-- ==== Sys2Proof/Laws/Mirror.lean ====
section
/-! SUPPORT. The mirror: every operation keeps its canonical form, and reads give back what writes stored. -/

namespace Sys2Proof.Machine

/-- The form as a statement about entries: rising addresses from `low` on, none blank. -/
theorem Mirror.risesFrom_mono {m : Mirror} {low high : Nat} (h : low ≤ high) (hm : Mirror.risesFrom high m = true) :
    Mirror.risesFrom low m = true := by
  cases m with
  | nil => rfl
  | cons c rest => simp only [Mirror.risesFrom, Bool.and_eq_true, decide_eq_true_eq] at hm ⊢; exact ⟨by omega, hm.2⟩

theorem Mirror.risesFrom_write (m : Mirror) (a : Nat) (w : MirrorWord) (low : Nat) (h : Mirror.risesFrom low m = true)
    (ha : low ≤ a) : Mirror.risesFrom low (m.write a w) = true := by
  induction m generalizing low with
  | nil => unfold Mirror.write; split <;> simp [Mirror.risesFrom, ha]
  | cons c rest ih =>
    obtain ⟨b, x⟩ := c
    simp only [Mirror.risesFrom, Bool.and_eq_true, decide_eq_true_eq] at h
    unfold Mirror.write
    split
    · split
      · simp [Mirror.risesFrom, h.1, h.2]
      · simp only [Mirror.risesFrom, Bool.and_eq_true, decide_eq_true_eq]
        exact ⟨ha, by omega, h.2⟩
    · split
      · subst_vars
        split
        · exact Mirror.risesFrom_mono (by omega) h.2
        · simp [Mirror.risesFrom, h.1, h.2]
      · simp only [Mirror.risesFrom, Bool.and_eq_true, decide_eq_true_eq]
        exact ⟨h.1, ih _ h.2 (by omega)⟩

theorem Mirror.mem_write {m : Mirror} {a : Nat} {w : MirrorWord} {c : Nat × MirrorWord} (h : c ∈ m.write a w) :
    c ∈ m ∨ c = (a, w) ∧ w ≠ .blank := by
  induction m with
  | nil =>
    unfold Mirror.write at h; split at h
    · simp at h
    · rename_i hw; right; simpa [hw] using h
  | cons d rest ih =>
    obtain ⟨b, x⟩ := d
    unfold Mirror.write at h
    split at h
    · split at h
      · left; exact h
      · rename_i hw
        rcases List.mem_cons.1 h with rfl | h
        · right; exact ⟨rfl, hw⟩
        · left; exact h
    · split at h
      · split at h
        · left; exact List.mem_cons_of_mem _ h
        · rename_i hw
          rcases List.mem_cons.1 h with rfl | h
          · right; exact ⟨rfl, hw⟩
          · left; exact List.mem_cons_of_mem _ h
      · rcases List.mem_cons.1 h with rfl | h
        · left; exact List.mem_cons_self
        · rcases ih h with h | h
          · left; exact List.mem_cons_of_mem _ h
          · right; exact h

/-- Writing one word keeps the canonical form. -/
theorem Mirror.wf_write {m : Mirror} (h : m.wf = true) {a : Nat} (ha : a < mirrorSize) (w : MirrorWord) :
    (m.write a w).wf = true := by
  simp only [Mirror.wf, Bool.and_eq_true, List.all_eq_true, decide_eq_true_eq] at h ⊢
  refine ⟨Mirror.risesFrom_write m a w 0 h.1 (Nat.zero_le _), fun c hc => ?_⟩
  rcases Mirror.mem_write hc with hc | ⟨rfl, hw⟩
  · exact h.2 c hc
  · exact ⟨ha, hw⟩

/-- Writing a range keeps the canonical form. -/
theorem Mirror.wf_writeRange {m : Mirror} (h : m.wf = true) (a : Nat) (words : List Word) :
    (m.writeRange a words).wf = true := by
  induction words generalizing m a with
  | nil => exact h
  | cons v rest ih =>
    unfold Mirror.writeRange
    apply ih
    split
    · exact Mirror.wf_write h ‹_› _
    · exact h

/-- An apply keeps the canonical form. -/
theorem State.apply_mirror_wf {s : State} (h : s.mirror.wf = true) (r : Fin 64) (o : Nat) (words : List Word)
    (src : ApplySource) : (s.apply r o words src).mirror.wf = true :=
  Mirror.wf_writeRange h _ words

/-- The reset state's mirror has the canonical form. -/
theorem State.reset_mirror_wf : State.reset.mirror.wf = true := rfl

theorem Mirror.read_of_lt {m : Mirror} {low a : Nat} (h : Mirror.risesFrom low m = true) (ha : a < low) :
    m.read a = .blank := by
  induction m generalizing low with
  | nil => rfl
  | cons c rest ih =>
    obtain ⟨b, x⟩ := c
    simp only [Mirror.risesFrom, Bool.and_eq_true, decide_eq_true_eq] at h
    unfold Mirror.read
    rw [if_neg (by omega), ih h.2 (by omega)]

theorem Mirror.read_write_aux (m : Mirror) (low a b : Nat) (w : MirrorWord) (h : Mirror.risesFrom low m = true) :
    (m.write a w).read b = if b = a then w else m.read b := by
  induction m generalizing low with
  | nil => unfold Mirror.write; split <;> simp_all [Mirror.read]
  | cons c rest ih =>
    obtain ⟨d, x⟩ := c
    simp only [Mirror.risesFrom, Bool.and_eq_true, decide_eq_true_eq] at h
    unfold Mirror.write
    split
    · split
      · rename_i hlt hw
        by_cases hb : b = a
        · subst hb
          have : Mirror.read rest b = .blank := Mirror.read_of_lt h.2 (by omega)
          simp [Mirror.read, this, hw, show b ≠ d by omega]
        · simp [hb]
      · simp [Mirror.read]
    · split
      · subst_vars
        split
        · rename_i hw
          by_cases hb : b = d
          · subst hb
            have : Mirror.read rest b = .blank := Mirror.read_of_lt h.2 (by omega)
            simp [this, hw]
          · simp [Mirror.read, hb]
        · simp only [Mirror.read]; split <;> simp_all
      · simp only [Mirror.read, ih _ h.2]
        split
        · rename_i hb; subst hb; rw [if_neg (by omega)]
        · rfl

/-- Reading a word after a write: the word written at its address, every other word as it was. -/
theorem Mirror.read_write {m : Mirror} (h : m.wf = true) (a b : Nat) (w : MirrorWord) :
    (m.write a w).read b = if b = a then w else m.read b := by
  simp only [Mirror.wf, Bool.and_eq_true] at h
  exact Mirror.read_write_aux m 0 a b w h.1

end Sys2Proof.Machine
end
::::
◆ ASSIGNED TASK
Extract the full listing above without altering anything.

◆ SOLUTION FOR THIS EXERCISE
-- ==== Sys2Proof/Laws/Mirror.lean ====
section
/-! SUPPORT. The mirror: every operation keeps its canonical form, and reads give back what writes stored. -/

namespace Sys2Proof.Machine

/-- The form as a statement about entries: rising addresses from `low` on, none blank. -/
theorem Mirror.risesFrom_mono {m : Mirror} {low high : Nat} (h : low ≤ high) (hm : Mirror.risesFrom high m = true) :
    Mirror.risesFrom low m = true := by
  cases m with
  | nil => rfl
  | cons c rest => simp only [Mirror.risesFrom, Bool.and_eq_true, decide_eq_true_eq] at hm ⊢; exact ⟨by omega, hm.2⟩

theorem Mirror.risesFrom_write (m : Mirror) (a : Nat) (w : MirrorWord) (low : Nat) (h : Mirror.risesFrom low m = true)
    (ha : low ≤ a) : Mirror.risesFrom low (m.write a w) = true := by
  induction m generalizing low with
  | nil => unfold Mirror.write; split <;> simp [Mirror.risesFrom, ha]
  | cons c rest ih =>
    obtain ⟨b, x⟩ := c
    simp only [Mirror.risesFrom, Bool.and_eq_true, decide_eq_true_eq] at h
    unfold Mirror.write
    split
    · split
      · simp [Mirror.risesFrom, h.1, h.2]
      · simp only [Mirror.risesFrom, Bool.and_eq_true, decide_eq_true_eq]
        exact ⟨ha, by omega, h.2⟩
    · split
      · subst_vars
        split
        · exact Mirror.risesFrom_mono (by omega) h.2
        · simp [Mirror.risesFrom, h.1, h.2]
      · simp only [Mirror.risesFrom, Bool.and_eq_true, decide_eq_true_eq]
        exact ⟨h.1, ih _ h.2 (by omega)⟩

theorem Mirror.mem_write {m : Mirror} {a : Nat} {w : MirrorWord} {c : Nat × MirrorWord} (h : c ∈ m.write a w) :
    c ∈ m ∨ c = (a, w) ∧ w ≠ .blank := by
  induction m with
  | nil =>
    unfold Mirror.write at h; split at h
    · simp at h
    · rename_i hw; right; simpa [hw] using h
  | cons d rest ih =>
    obtain ⟨b, x⟩ := d
    unfold Mirror.write at h
    split at h
    · split at h
      · left; exact h
      · rename_i hw
        rcases List.mem_cons.1 h with rfl | h
        · right; exact ⟨rfl, hw⟩
        · left; exact h
    · split at h
      · split at h
        · left; exact List.mem_cons_of_mem _ h
        · rename_i hw
          rcases List.mem_cons.1 h with rfl | h
          · right; exact ⟨rfl, hw⟩
          · left; exact List.mem_cons_of_mem _ h
      · rcases List.mem_cons.1 h with rfl | h
        · left; exact List.mem_cons_self
        · rcases ih h with h | h
          · left; exact List.mem_cons_of_mem _ h
          · right; exact h

/-- Writing one word keeps the canonical form. -/
theorem Mirror.wf_write {m : Mirror} (h : m.wf = true) {a : Nat} (ha : a < mirrorSize) (w : MirrorWord) :
    (m.write a w).wf = true := by
  simp only [Mirror.wf, Bool.and_eq_true, List.all_eq_true, decide_eq_true_eq] at h ⊢
  refine ⟨Mirror.risesFrom_write m a w 0 h.1 (Nat.zero_le _), fun c hc => ?_⟩
  rcases Mirror.mem_write hc with hc | ⟨rfl, hw⟩
  · exact h.2 c hc
  · exact ⟨ha, hw⟩

/-- Writing a range keeps the canonical form. -/
theorem Mirror.wf_writeRange {m : Mirror} (h : m.wf = true) (a : Nat) (words : List Word) :
    (m.writeRange a words).wf = true := by
  induction words generalizing m a with
  | nil => exact h
  | cons v rest ih =>
    unfold Mirror.writeRange
    apply ih
    split
    · exact Mirror.wf_write h ‹_› _
    · exact h

/-- An apply keeps the canonical form. -/
theorem State.apply_mirror_wf {s : State} (h : s.mirror.wf = true) (r : Fin 64) (o : Nat) (words : List Word)
    (src : ApplySource) : (s.apply r o words src).mirror.wf = true :=
  Mirror.wf_writeRange h _ words

/-- The reset state's mirror has the canonical form. -/
theorem State.reset_mirror_wf : State.reset.mirror.wf = true := rfl

theorem Mirror.read_of_lt {m : Mirror} {low a : Nat} (h : Mirror.risesFrom low m = true) (ha : a < low) :
    m.read a = .blank := by
  induction m generalizing low with
  | nil => rfl
  | cons c rest ih =>
    obtain ⟨b, x⟩ := c
    simp only [Mirror.risesFrom, Bool.and_eq_true, decide_eq_true_eq] at h
    unfold Mirror.read
    rw [if_neg (by omega), ih h.2 (by omega)]

theorem Mirror.read_write_aux (m : Mirror) (low a b : Nat) (w : MirrorWord) (h : Mirror.risesFrom low m = true) :
    (m.write a w).read b = if b = a then w else m.read b := by
  induction m generalizing low with
  | nil => unfold Mirror.write; split <;> simp_all [Mirror.read]
  | cons c rest ih =>
    obtain ⟨d, x⟩ := c
    simp only [Mirror.risesFrom, Bool.and_eq_true, decide_eq_true_eq] at h
    unfold Mirror.write
    split
    · split
      · rename_i hlt hw
        by_cases hb : b = a
        · subst hb
          have : Mirror.read rest b = .blank := Mirror.read_of_lt h.2 (by omega)
          simp [Mirror.read, this, hw, show b ≠ d by omega]
        · simp [hb]
      · simp [Mirror.read]
    · split
      · subst_vars
        split
        · rename_i hw
          by_cases hb : b = d
          · subst hb
            have : Mirror.read rest b = .blank := Mirror.read_of_lt h.2 (by omega)
            simp [this, hw]
          · simp [Mirror.read, hb]
        · simp only [Mirror.read]; split <;> simp_all
      · simp only [Mirror.read, ih _ h.2]
        split
        · rename_i hb; subst hb; rw [if_neg (by omega)]
        · rfl

/-- Reading a word after a write: the word written at its address, every other word as it was. -/
theorem Mirror.read_write {m : Mirror} (h : m.wf = true) (a b : Nat) (w : MirrorWord) :
    (m.write a w).read b = if b = a then w else m.read b := by
  simp only [Mirror.wf, Bool.and_eq_true] at h
  exact Mirror.read_write_aux m 0 a b w h.1

end Sys2Proof.Machine
end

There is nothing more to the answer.